This Telegram Editorial, published on June 8, 2011, explains how the Government of Quebec has lost critical thinking and capacity analysis, and acts, with Bill 204, as if above the law.
There probably aren’t many people in this province who care about an internecine dispute in the Parti Québécois — a dispute over a private member’s bill, no less.
But the issue at the core of the dispute is something that seems to be growing in this country: a willingness by legislatures to retroactively change the rules to dig themselves out of trouble.

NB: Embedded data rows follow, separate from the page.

-- ==== Sys2Proof/Laws/Exec.lean ====
section
/-! SUPPORT. Said once: the state a command that ends leaves, and what every command leaves alone,
the handshake around it (10_state.md R21) and the parameters (00_scope.md R7). -/

namespace Sys2Proof.Machine

/-- The state command `i` leaves when it ends. -/
def execState (i : Instr) (s : State) : State :=
  match i with
  | .nop => respond 0#16 s
  | .getReg r => respond (readReg r s) s
  | .setIe b => respond (bitResponse s.ie) (writeIe b s)
  | .ldDir p v => respond 0#16 (setDir p v s)
  | .ldWrite p v => respond 0#16 (setLat p v s)
  | .ldRead p => respond (bitResponse (sample p s).1) (sample p s).2
  | .owReset => respond (presResponse (owReset s).pres) (owReset s)
  | .owBit b => respond (bitResponse (owBit b s).1) (owBit b s).2
  | .owByte d => respond (byteResponse (owByte d s).rx) (owByte d s)
  | .crcClr => respond 0#16 { s with crc := Config.crcInit }
  | .crcByte d => respond (byteResponse (crc8Update s.crc d)) { s with crc := crc8Update s.crc d }
  | .crcChk => respond (bitResponse (crcCheck s).crcok) (crcCheck s)
  | .dsRead => dsRead s
  | .dsDecode => respond (intResponse (celsius s.params.roundBias (decodeRaw s).raw)) (decodeRaw s)
  | .spWr k d =>
    if indexOk k then respond 0#16 { s with sp := writeByte s.sp k.toNat d } else malformed s
  | .spRd k =>
    if indexOk k then respond (byteResponse (byteAt s.sp k.toNat)) s else malformed s
  | .txInit => respond 0#16 (txInit s)
  | .txByte d => respond 0#16 (txByte d s)
  | .txDec w =>
    respond (BitVec.ofNat 16 (decCount (fillDec w s)))
      (sendDec (decCount (fillDec w s)) (fillDec w s))

/-- A command that ends, ends in `execState`. -/
theorem exec_next {i : Instr} {s t : State} (h : exec i s = .next t) : t = execState i s := by
  have nx : ∀ {u : State}, Host.Outcome.next u = (.next t : Host.Outcome State Fault Refusal) →
      t = u := fun h => (Host.Outcome.next.inj h).symm
  cases i with
  | spRd k =>
    simp only [exec, execSpRd] at h
    simp only [execState]
    split at h
    · next hk =>
      rw [if_pos hk]
      split at h
      · next hd => rw [nx h, byteAt, hd]; rfl
      · exact nomatch h
    · next hk => rw [if_neg hk, nx h]
  | spWr k d =>
    simp only [exec, execSpWr] at h
    simp only [execState]
    split at h
    · next hk => rw [if_pos hk, nx h]
    · next hk => rw [if_neg hk, nx h]
  | crcChk =>
    simp only [exec, execCrcChk] at h
    split at h
    · exact nomatch h
    · exact nx h
  | dsDecode =>
    simp only [exec, execDsDecode] at h
    split at h
    · exact nomatch h
    · exact nx h
  | ldRead p =>
    simp only [exec, execLdRead] at h
    split at h
    · exact nomatch h
    · exact nx h
  | _ => exact nx h

/-- A command that ends leaves the word it runs, the inputs still to come and the parameters. -/
theorem exec_keeps {i : Instr} {s t : State} (h : exec i s = .next t) :
    t.opc = s.opc ∧ t.arg = s.arg ∧ t.busy = s.busy ∧ t.offers = s.offers ∧
    t.resets = s.resets ∧ t.params = s.params := by
  rw [exec_next h]
  cases i with
  | spRd k => simp only [execState]; split <;> simp [malformed]
  | spWr k d => simp only [execState]; split <;> simp [malformed]
  | _ => simp [execState]

end Sys2Proof.Machine
end

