theorem setDir_progress {L : Pin → Prop} {p : Pin} (hL : L p) (v : Bool) (s : State) :
    Progress L s (setDir p v s) := by
  cases p
  · exact recordPin_progress hL s { s with dirOw := v } rfl rfl rfl rfl
      (fun q hq => by cases q <;> first | exact absurd rfl hq | rfl)
  · exact recordPin_progress hL s { s with dirTx := v } rfl rfl rfl rfl
      (fun q hq => by cases q <;> first | exact absurd rfl hq | rfl)

theorem setLat_progress {L : Pin → Prop} {p : Pin} (hL : L p) (v : Bool) (s : State) :
    Progress L s (setLat p v s) := by
  cases p
  · exact recordPin_progress hL s { s with latOw := v } rfl rfl rfl rfl
      (fun q hq => by cases q <;> first | exact absurd rfl hq | rfl)
  · exact recordPin_progress hL s { s with latTx := v } rfl rfl rfl rfl
      (fun q hq => by cases q <;> first | exact absurd rfl hq | rfl)

theorem out_of_pins {s t : State} (h1 : t.dirOw = s.dirOw) (h2 : t.latOw = s.latOw)
    (h3 : t.dirTx = s.dirTx) (h4 : t.latTx = s.latTx) (p : Pin) : t.out p = s.out p := by
  cases p <;> simp only [State.out, State.dir, State.lat, h1, h2, h3, h4]

theorem sample_progress {L : Pin → Prop} {p : Pin} (hL : L p) (s : State) :
    Progress L s (sample p s).2 := by
  refine ⟨by simp, ⟨[.sample s.now p (sample p s).1 (!s.dir p)], sample_trace p s, by simp, ?_, ?_⟩,
    ⟨[], by simp, by simp, by simp, by simp [ieAfter]⟩⟩
  · intro e he
    rw [List.mem_singleton] at he
    subst he
    exact ⟨le_refl _, by simp [Event.time], p, hL, by simp [Event.on]⟩
  · intro q
    simp only [outAfter]
    exact (out_of_pins (by simp) (by simp) (by simp) (by simp) q).symm

theorem wait_progress {L : Pin → Prop} (d : BitVec 20) (s : State) : Progress L s (wait d s) where
  later := le_trans (Nat.le_add_right _ _) (wait_now_le d s)
  trace := ⟨[], by simp, by simp, by simp, fun p =>
    (out_of_pins (by simp) (by simp) (by simp) (by simp) p).symm⟩
  ports := ⟨[], by simp, by simp, by simp, by simp [ieAfter]⟩

theorem waitNi_progress {L : Pin → Prop} (d : BitVec 20) (s : State) :
    Progress L s (waitNi d s) where
  later := by simp
  trace := ⟨[], by simp, by simp, by simp, fun p =>
    (out_of_pins (by simp) (by simp) (by simp) (by simp) p).symm⟩
  ports := ⟨[], by simp, by simp, by simp, by simp [ieAfter]⟩

theorem writeIe_progress {L : Pin → Prop} (v : Bool) (s : State) : Progress L s (writeIe v s) where
  later := by simp
  trace := ⟨[], by simp, by simp, by simp, fun p =>
    (out_of_pins (by simp) (by simp) (by simp) (by simp) p).symm⟩
  ports := by
    refine ⟨if s.ie = v then [] else [.ie s.now v], writeIe_ports v s, ?_, ?_, ?_⟩
    · split <;> simp
    · intro e he
      split at he
      · cases he
      · rw [List.mem_singleton] at he
        subst he
        exact ⟨le_refl _, by simp [PortEvent.time], _, _, rfl⟩
    · split
      · next h => simp [ieAfter, h]
      · simp [ieAfter]

theorem critEnter_progress {L : Pin → Prop} (s : State) : Progress L s (critEnter s) :=
  Progress.trans (t := { s with iesave := s.ie })
    (Progress.quiet rfl rfl rfl rfl (fun p => by cases p <;> rfl)) (writeIe_progress _ _)

theorem critExit_progress {L : Pin → Prop} (s : State) : Progress L s (critExit s) :=
  writeIe_progress _ _

theorem respond_progress {L : Pin → Prop} (v : Half) (s : State) : Progress L s (respond v s) :=
  Progress.quiet rfl rfl rfl rfl (fun p => by cases p <;> rfl)

theorem malformed_progress {L : Pin → Prop} (s : State) : Progress L s (malformed s) :=
  Progress.quiet rfl rfl rfl rfl (fun p => by cases p <;> rfl)

/-! ### The 1-Wire procedures -/

/-- The pins of the 1-Wire commands. -/
def OnOw (p : Pin) : Prop := p = .ow

/-- The pins of the serial commands. -/
def OnTx (p : Pin) : Prop := p = .tx

theorem onOw : OnOw .ow := rfl

theorem onTx : OnTx .tx := rfl

theorem idleCheck_progress (n : Nat) (s : State) : Progress OnOw s (idleCheck n s).2 := by
  induction n generalizing s with
  | zero => exact Progress.refl s
  | succ n ih =>
    have h1 := sample_progress onOw s
    have h2 : Progress OnOw s { (sample .ow s).2 with retry := (sample .ow s).2.retry - 1#8 } :=
      h1.trans (Progress.quiet rfl rfl rfl rfl (fun p => by cases p <;> rfl))
    simp only [idleCheck]
    split
    · exact h1
    · split
      · exact h2
      · exact (h2.trans (wait_progress _ _)).trans (ih _)

theorem resetPulse_progress (s : State) : Progress OnOw s (resetPulse s).2 :=
  ((((((critEnter_progress s).trans (setLat_progress onOw _ _)).trans
    (setDir_progress onOw _ _)).trans (waitNi_progress _ _)).trans
    (setDir_progress onOw _ _)).trans (waitNi_progress _ _)).trans
    ((sample_progress onOw _).trans (critExit_progress _))

theorem owReset_progress (s : State) : Progress OnOw s (owReset s) := by
  have h1 : Progress OnOw s
      { setDir .ow false (setLat .ow false s) with retry := BitVec.ofNat 8 Config.nPoll } :=
    ((setLat_progress onOw _ _).trans (setDir_progress onOw _ _)).trans
      (Progress.quiet rfl rfl rfl rfl (fun p => by cases p <;> rfl))
  have h2 := h1.trans (idleCheck_progress Config.nPoll _)
  have q : ∀ (c : Presence) (u : State), Progress OnOw u { u with pres := c } := fun c u =>
    Progress.quiet rfl rfl rfl rfl (fun p => by cases p <;> rfl)
  simp only [owReset]
  split
  · exact ((h2.trans (resetPulse_progress _)).trans (wait_progress _ _)).trans (q _ _)
  · exact h2.trans (q _ _)

theorem slotOpen_progress (b : Bool) (s : State) : Progress OnOw s (slotOpen b s) := by
  have h1 : Progress OnOw s (setDir .ow true (setLat .ow false (critEnter s))) :=
    ((critEnter_progress s).trans (setLat_progress onOw _ _)).trans (setDir_progress onOw _ _)
  cases b
  · exact h1.trans (waitNi_progress _ _)
  · exact ((h1.trans (waitNi_progress _ _)).trans (setDir_progress onOw _ _)).trans
      (waitNi_progress _ _)

theorem owBit_progress (b : Bool) (s : State) : Progress OnOw s (owBit b s).2 :=
  ((((slotOpen_progress b s).trans (sample_progress onOw _)).trans
    (waitNi_progress _ _)).trans (setDir_progress onOw _ _)).trans
    ((critExit_progress _).trans (wait_progress _ _))

theorem owBits_progress (n : Nat) (s : State) : Progress OnOw s (owBits n s) := by
  induction n generalizing s with
  | zero => exact Progress.refl s
  | succ n ih =>
    have q : ∀ (x y : Byte) (z : BitVec 4) (u : State),
        Progress OnOw u { u with rx := x, sr := y, bitcnt := z } := fun x y z u =>
      Progress.quiet rfl rfl rfl rfl (fun p => by cases p <;> rfl)
    simp only [owBits]
    exact ((owBit_progress _ s).trans (q _ _ _ _)).trans (ih _)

The issue in Quebec has to do with Bill 204, a piece of proposed legislation that the PQ is bringing forward to solve a particular problem. The law would go back in time and make legal a 25-year management deal Quebec City has struck with Quebecor Media Inc. The agreement would see Quebecor manage a $400-million amphitheatre and arena, and in return, the head of Quebecor has committed to getting Quebec City an NHL franchise.
Problem is, the deal didn’t go to public tender, and therefore violates Quebec’s Cities and Towns Act, leaving the deal open to court action from others who would have liked to have bid on the venture.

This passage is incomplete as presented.